Le Dr Marc Ruel : l’avancement des soins et de la recherche en chirurgie cardiaque

21 février 2013

Le 1er janvier 2013, le Dr Marc Ruel a pris ses fonctions de chef de la Division de chirurgie cardiaque de l’Institut de cardiologie de l’Université d’Ottawa (ICUO), succédant au Dr Thierry Mesana qui dirigeait cette division depuis 2001.

Depuis son arrivée à l’ICUO en 2002, le Dr Ruel fait figure de pionnier et de défenseur de la chirurgie cardiaque à effraction minimale. Il a d’ailleurs formé des chirurgiens provenant de toute l’Amérique du Nord et d’ailleurs dans le monde à sa technique de pontage aortocoronarien à effraction minimale.

Lorsqu’il n’est pas en salle d’opération, le Dr Ruel se consacre à la recherche, à la tête du Laboratoire de thérapies régénératives. En collaboration avec le Laboratoire de génie tissulaire cardiovasculaire, dirigé par Erik Suuronen, Ph.D., son équipe étudie de nouvelles façons d’exploiter les cellules souches et les mécanismes d’autorégénération d’un patient pour réparer les tissus cardiaques endommagés.

Dans cette édition du bulletin The Beat, le Dr Ruel discute de l’avenir de la recherche en chirurgie cardiaque à l’ICUO, de son rôle évolutif dans les soins cardiaques et des occasions et des défis que représentent les nouvelles technologies.

Le bulletin The Beat : Comment voyez-vous l’évolution de la pratique chirurgicale à l’Institut de cardiologie au cours des prochaines années?

Dr Ruel : L’innovation technologique a eu des répercussions fabuleuses pour nous. En plus d’aider nos patients, elle nous a placés au premier plan sur la scène internationale. Nous avons parcouru le globe pour y pour enseigner des techniques opératoires que nous avons inventées ou adoptées. Nous recevons des patients de partout au pays, voire des États Unis, pour des interventions coronariennes à effraction minimale. Nous voulons absolument poursuivre dans cette voie qui enrichit notre programme et nous permet ainsi de mieux servir nos patients de même que la communauté en général.

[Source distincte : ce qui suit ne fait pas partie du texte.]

/-- RAS_CE_THRESH (R409, R415). -/
theorem State.barWrite_ceThresh {s : State} (live : s.live = true) (cxl : s.core.host.cxl = true) (v : Nat) :
    s.barWrite (rasBase + 0x14) 4 v = s.setReg fldCeThresh v := by
  have fields : s.fieldsAt (rasBase + 0x10) = [(fldCeThresh, .rw)] := rfl
  rw [State.barWrite_high (d := rasBase + 0x10) rfl (State.responds_ras live cxl (by decide) (by decide)) rfl, fields, List.foldl_cons, List.foldl_nil,
    State.writeField_whole (State.fieldShut_rw (by decide) (by decide)) (by decide) (by decide) (by decide)]
  have value : s.setReg fldCeThresh (bits (v % 2 ^ 32 * 2 ^ 32) 32 16) = s.setReg fldCeThresh v := by
    simp [State.setReg, bits, fldCeThresh]
  exact value

/-- GLB_FT_CTL with SRC as it stands and no RESTEP (R40). -/
theorem State.barWrite_ftCtl {s : State} (on : s.glbOn = true) {v : Nat} (same : v % 4 = s.reg fldSrc)
    (quiet : v.testBit 31 = false) :
    s.barWrite 0x108 4 v = ((s.setReg fldHoldLimit (v / 2 ^ 16)).setReg fldExch (v / 2 ^ 8)).setReg fldSrc v := by
  have fields : s.fieldsAt 0x108 = [(fldHoldLimit, .rw), (fldExch, .rw), (fldSrc, .rw)] := rfl
  rw [State.barWrite_low rfl (State.responds_glb on (by decide)) rfl, fields, List.foldl_cons, List.foldl_cons, List.foldl_cons, List.foldl_nil,
    State.writeField_whole (State.fieldShut_rw (by decide) (by decide)) (by decide) (by decide) (by decide),
    State.writeField_whole (State.fieldShut_rw (by decide) (by decide)) (by decide) (by decide) (by decide),
    State.writeField_whole (State.fieldShut_rw (by decide) (by decide)) (by decide) (by decide) (by decide)]
  have limit : s.setReg fldHoldLimit (bits (v % 2 ^ 32) 16 8) = s.setReg fldHoldLimit (v / 2 ^ 16) := by
    have cut : v % 2 ^ 32 / 2 ^ 16 % 2 ^ 8 = v / 2 ^ 16 % 2 ^ 8 := by omega
    simp only [State.setReg, bits, fldHoldLimit, cut, Nat.mod_mod]
  have exch (t : State) : t.setReg fldExch (bits (v % 2 ^ 32) 8 4) = t.setReg fldExch (v / 2 ^ 8) := by
    have cut : v % 2 ^ 32 / 2 ^ 8 % 2 ^ 4 = v / 2 ^ 8 % 2 ^ 4 := by omega
    simp only [State.setReg, bits, fldExch, cut, Nat.mod_mod]
  have src (t : State) : t.setReg fldSrc (bits (v % 2 ^ 32) 0 2) = t.setReg fldSrc v := by
    simp [State.setReg, bits, fldSrc]
  show ((((s.setReg fldHoldLimit (bits (v % 2 ^ 32) 16 8)).setReg fldExch (bits (v % 2 ^ 32) 8 4)).setReg fldSrc (bits (v % 2 ^ 32) 0 2)).wrote s
    0x108 (2 ^ 32 - 1) (v % 2 ^ 32)) = _
  rw [limit, exch, src]
  generalize hu : ((s.setReg fldHoldLimit (v / 2 ^ 16)).setReg fldExch (v / 2 ^ 8)).setReg fldSrc v = u
  have source : u.source = s.source := by
    have reg : u.reg fldSrc = s.reg fldSrc := by rw [← hu, State.reg_setReg_same]; exact same
    have ft : u.ft = s.ft := by rw [← hu]; rfl
    simp only [State.source, reg, ft]
  have kept : u.sourceChange s = u := if_pos source
  have bit : (v % 2 ^ 32).testBit 31 = false := by rw [Nat.testBit_mod_two_pow, quiet]; rfl
  simp only [State.wrote, if_true, kept, bit, Bool.and_false, Bool.false_eq_true, if_false]

theorem regWriteSets : Says.RegWriteSets := by
  intro s v
  refine ⟨fun on => ?_, fun live cxl => ?_, fun on _ same quiet => ?_⟩
  · refine ⟨_, exec_regWrite (State.barWrite_mod on v) rfl, ?_⟩
    exact ⟨State.reg_setReg_same s fldModUsec v, State.reg_setReg_ne s fldModUsec fldEvtMask v (by decide), rfl, rfl, rfl, rfl⟩
  · exact ⟨_, exec_regWrite (State.barWrite_ceThresh live cxl v) rfl, State.reg_setReg_same s fldCeThresh v, rfl, rfl⟩
  · refine ⟨_, exec_regWrite (State.barWrite_ftCtl on same quiet) rfl, ?_, ?_, rfl⟩
    · exact (State.reg_setReg_ne _ fldSrc fldHoldLimit v (by decide)).trans <| (State.reg_setReg_ne _ fldExch fldHoldLimit _ (by decide)).trans <|
        State.reg_setReg_same s fldHoldLimit _
    · exact (State.reg_setReg_ne _ fldSrc fldExch v (by decide)).trans (State.reg_setReg_same _ fldExch _)

/-- What a write of QMG_INT makes of one of its bits. -/
def State.clearIf (s : State) (v i : Nat) : State := if v.testBit i then s.setReg ⟨qmgInt, i, 1, 0⟩ 0 else s
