-- ==== Sys2Proof/Machine/Load16.lean ====
section
/-! DEFINITION. The 16-bit loads and the stack instructions (41_load16_stack.md). Each meaning is given the state whose pc stands after the
instruction's bytes (30_encoding.md R91). -/

namespace Sys2Proof.Machine

/-- LD BC,d16 (R141). -/
def execLdBcD16 (nn : Word) (s : State) : Result := done 3 (s.set16 .bc nn)

/-- LD (a16),SP (R142). -/
def execLdIndA16Sp (nn : Word) (s : State) : Result := (busWrite16 nn s.sp s).finish 5

/-- LD DE,d16 (R141). -/
def execLdDeD16 (nn : Word) (s : State) : Result := done 3 (s.set16 .de nn)

/-- LD HL,d16 (R141). -/
def execLdHlD16 (nn : Word) (s : State) : Result := done 3 (s.set16 .hl nn)

/-- LD SP,d16 (R141). -/
def execLdSpD16 (nn : Word) (s : State) : Result := done 3 (s.set16 .sp nn)

/-- POP BC (R145). -/
def execPopBc (s : State) : Result := popPair .bc 3 s

/-- PUSH BC (R144). -/
def execPushBc (s : State) : Result := pushPair .bc 4 s

/-- POP DE (R145). -/
def execPopDe (s : State) : Result := popPair .de 3 s

/-- PUSH DE (R144). -/
def execPushDe (s : State) : Result := pushPair .de 4 s

/-- POP HL (R145). -/
def execPopHl (s : State) : Result := popPair .hl 3 s

/-- PUSH HL (R144). -/
def execPushHl (s : State) : Result := pushPair .hl 4 s

/-- POP AF (R146). -/
def execPopAf (s : State) : Result := popPair .af 3 s

/-- PUSH AF (R144). -/
def execPushAf (s : State) : Result := pushPair .af 4 s

/-- LD SP,HL (R143). -/
def execLdSpHl (s : State) : Result := done 2 (s.setSp s.hl)

end Sys2Proof.Machine
end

Nous tenons en outre à offrir le meilleur enseignement possible aux médecins qui viennent à l’ICUO pour se former à de nouvelles techniques chirurgicales. C’est une contribution à moyen terme qui nous tient à cœur. En résumé, l’excellence clinique procure des bienfaits à court terme, la recherche des bienfaits à long terme et l’éducation des bienfaits à moyen terme plus généraux. Les résidents, les boursiers et les chirurgiens étrangers formés à l’ICUO retournent dans leurs établissements pour offrir des soins à la fine pointe à leurs patients. Cela fait partie de notre mission.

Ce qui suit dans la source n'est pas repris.